Collected data entries
---*---

/-! ## The inspection heads -/

/-- WALK_START, POSITIONER_ARRIVAL and INSPECT_POSITION_TIMEOUT (R47 to R51, R58, R61). In RUN an IDLE head walks the
ACTIVE record of its station that has passed its tag check and is not marked: the walk table is filled and the
positioner commanded to the first point with its 1,000 ms timer; without a point the result is given at once, at MASK
with the verdict OK. Outside RUN, at a head that is not IDLE or without a record WALK_START changes nothing (log 2,
DESIGN CHOICE). An arrival that answers the command triggers the point's channel; the next point is commanded, or after
the last the head evaluates, in FULL with its 200 ms group wait; in FIRST_FAIL each trigger has its 200 ms result timer.
A positioner timer's end, at its own moment (log 3), takes the head to FAULTED with its walk emptied and the fault
noted. -/
def Obligations.WalksStartAndTrigger : Prop :=
  ∀ (s : State) (h : HeadId) (i : RecIx) (r : CarrierRecord) (p : Recipe),
    let v := s.head h
    (s.recordAt (headPlace h) = some i → s.rec? i = some r → s.recipeOf i = some p → v.state = .idle → s.lmf.mode = .run →
      r.status = .active → r.tagCheck = .passed → v.given ≠ some { ix := i, pass := r.pass } →
      let g := groupPoints (walkOf h p).2.length 0
      let w : WalkTable :=
        { ix := i, pass := r.pass, mode := (walkOf h p).1, points := (walkOf h p).2, group := g, todo := g, nextGroup := 1
          retries := 0, spurious := 0, started := s.now }
      ((walkOf h p).2 ≠ [] →
        exec (.walkStart h) s = .next (s.setHead h { v with
          state := .walking, walk := some w, groupTimer := none, posTimer := some { since := s.now, ms := 1000 } }).settle) ∧
      ((walkOf h p).2 = [] → ∃ u : State, exec (.walkStart h) s = .next u.settle ∧ (u.head h).state = .idle ∧
        (u.head h).walk = none ∧ (u.head h).given = some { ix := i, pass := r.pass } ∧
        (h = .mask → ∃ r', u.rec? i = some r' ∧ r'.maskVerdict = .ok))) ∧
    (s.lmf.mode ≠ .run ∨ v.state ≠ .idle ∨ s.recordAt (headPlace h) = none → exec (.walkStart h) s = .next s.settle) ∧
    (∀ w t k rest e, v.walk = some w → v.posTimer = some t → w.todo = k :: rest → w.points[k]? = some e →
      exec (.positionerArrival h false) s = .next s.settle ∧
      exec (.positionerArrival h true) s = .next (s.setHead h { v with
        state := if rest = [] then .evaluating else .walking
        posTimer := if rest = [] then none else some { since := s.now, ms := 1000 }
        pending := v.pending.set e.channel (some k)
        resultTimers :=
          if w.mode = .firstFail then v.resultTimers.set e.channel (some { since := s.now, ms := 200 }) else v.resultTimers
        groupTimer := if w.mode = .full ∧ rest = [] then some { since := s.now, ms := 200 } else v.groupTimer
        walk := some { w with
          points := w.points.modify k (fun e => { e with state := .triggered }), todo := rest } }).settle) ∧
    (∀ w t, v.walk = some w → v.posTimer = some t →
      exec (.inspectPositionTimeout h) s = .next (((s.expire t).setHead h
        { state := .faulted, given := v.given, walk := none, groupTimer := none, posTimer := none
          slots := Vector.replicate 4 none, pending := Vector.replicate 4 none
          resultTimers := Vector.replicate 4 none }).noteFault .inspectPositionTimeout (.ine h) { ix := some w.ix }).settle)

---*---

* Task directions
The task requires an exact transcription of all the data.

* Reply
/-! ## The inspection heads -/

/-- WALK_START, POSITIONER_ARRIVAL and INSPECT_POSITION_TIMEOUT (R47 to R51, R58, R61). In RUN an IDLE head walks the
ACTIVE record of its station that has passed its tag check and is not marked: the walk table is filled and the
positioner commanded to the first point with its 1,000 ms timer; without a point the result is given at once, at MASK
with the verdict OK. Outside RUN, at a head that is not IDLE or without a record WALK_START changes nothing (log 2,
DESIGN CHOICE). An arrival that answers the command triggers the point's channel; the next point is commanded, or after
the last the head evaluates, in FULL with its 200 ms group wait; in FIRST_FAIL each trigger has its 200 ms result timer.
A positioner timer's end, at its own moment (log 3), takes the head to FAULTED with its walk emptied and the fault
noted. -/
def Obligations.WalksStartAndTrigger : Prop :=
  ∀ (s : State) (h : HeadId) (i : RecIx) (r : CarrierRecord) (p : Recipe),
    let v := s.head h
    (s.recordAt (headPlace h) = some i → s.rec? i = some r → s.recipeOf i = some p → v.state = .idle → s.lmf.mode = .run →
      r.status = .active → r.tagCheck = .passed → v.given ≠ some { ix := i, pass := r.pass } →
      let g := groupPoints (walkOf h p).2.length 0
      let w : WalkTable :=
        { ix := i, pass := r.pass, mode := (walkOf h p).1, points := (walkOf h p).2, group := g, todo := g, nextGroup := 1
          retries := 0, spurious := 0, started := s.now }
      ((walkOf h p).2 ≠ [] →
        exec (.walkStart h) s = .next (s.setHead h { v with
          state := .walking, walk := some w, groupTimer := none, posTimer := some { since := s.now, ms := 1000 } }).settle) ∧
      ((walkOf h p).2 = [] → ∃ u : State, exec (.walkStart h) s = .next u.settle ∧ (u.head h).state = .idle ∧
        (u.head h).walk = none ∧ (u.head h).given = some { ix := i, pass := r.pass } ∧
        (h = .mask → ∃ r', u.rec? i = some r' ∧ r'.maskVerdict = .ok))) ∧
    (s.lmf.mode ≠ .run ∨ v.state ≠ .idle ∨ s.recordAt (headPlace h) = none → exec (.walkStart h) s = .next s.settle) ∧
    (∀ w t k rest e, v.walk = some w → v.posTimer = some t → w.todo = k :: rest → w.points[k]? = some e →
      exec (.positionerArrival h false) s = .next s.settle ∧
      exec (.positionerArrival h true) s = .next (s.setHead h { v with
        state := if rest = [] then .evaluating else .walking
        posTimer := if rest = [] then none else some { since := s.now, ms := 1000 }
        pending := v.pending.set e.channel (some k)
        resultTimers :=
          if w.mode = .firstFail then v.resultTimers.set e.channel (some { since := s.now, ms := 200 }) else v.resultTimers
        groupTimer := if w.mode = .full ∧ rest = [] then some { since := s.now, ms := 200 } else v.groupTimer
        walk := some { w with
          points := w.points.modify k (fun e => { e with state := .triggered }), todo := rest } }).settle) ∧
    (∀ w t, v.walk = some w → v.posTimer = some t →
      exec (.inspectPositionTimeout h) s = .next (((s.expire t).setHead h
        { state := .faulted, given := v.given, walk := none, groupTimer := none, posTimer := none
          slots := Vector.replicate 4 none, pending := Vector.replicate 4 none
          resultTimers := Vector.replicate 4 none }).noteFault .inspectPositionTimeout (.ine h) { ix := some w.ix }).settle)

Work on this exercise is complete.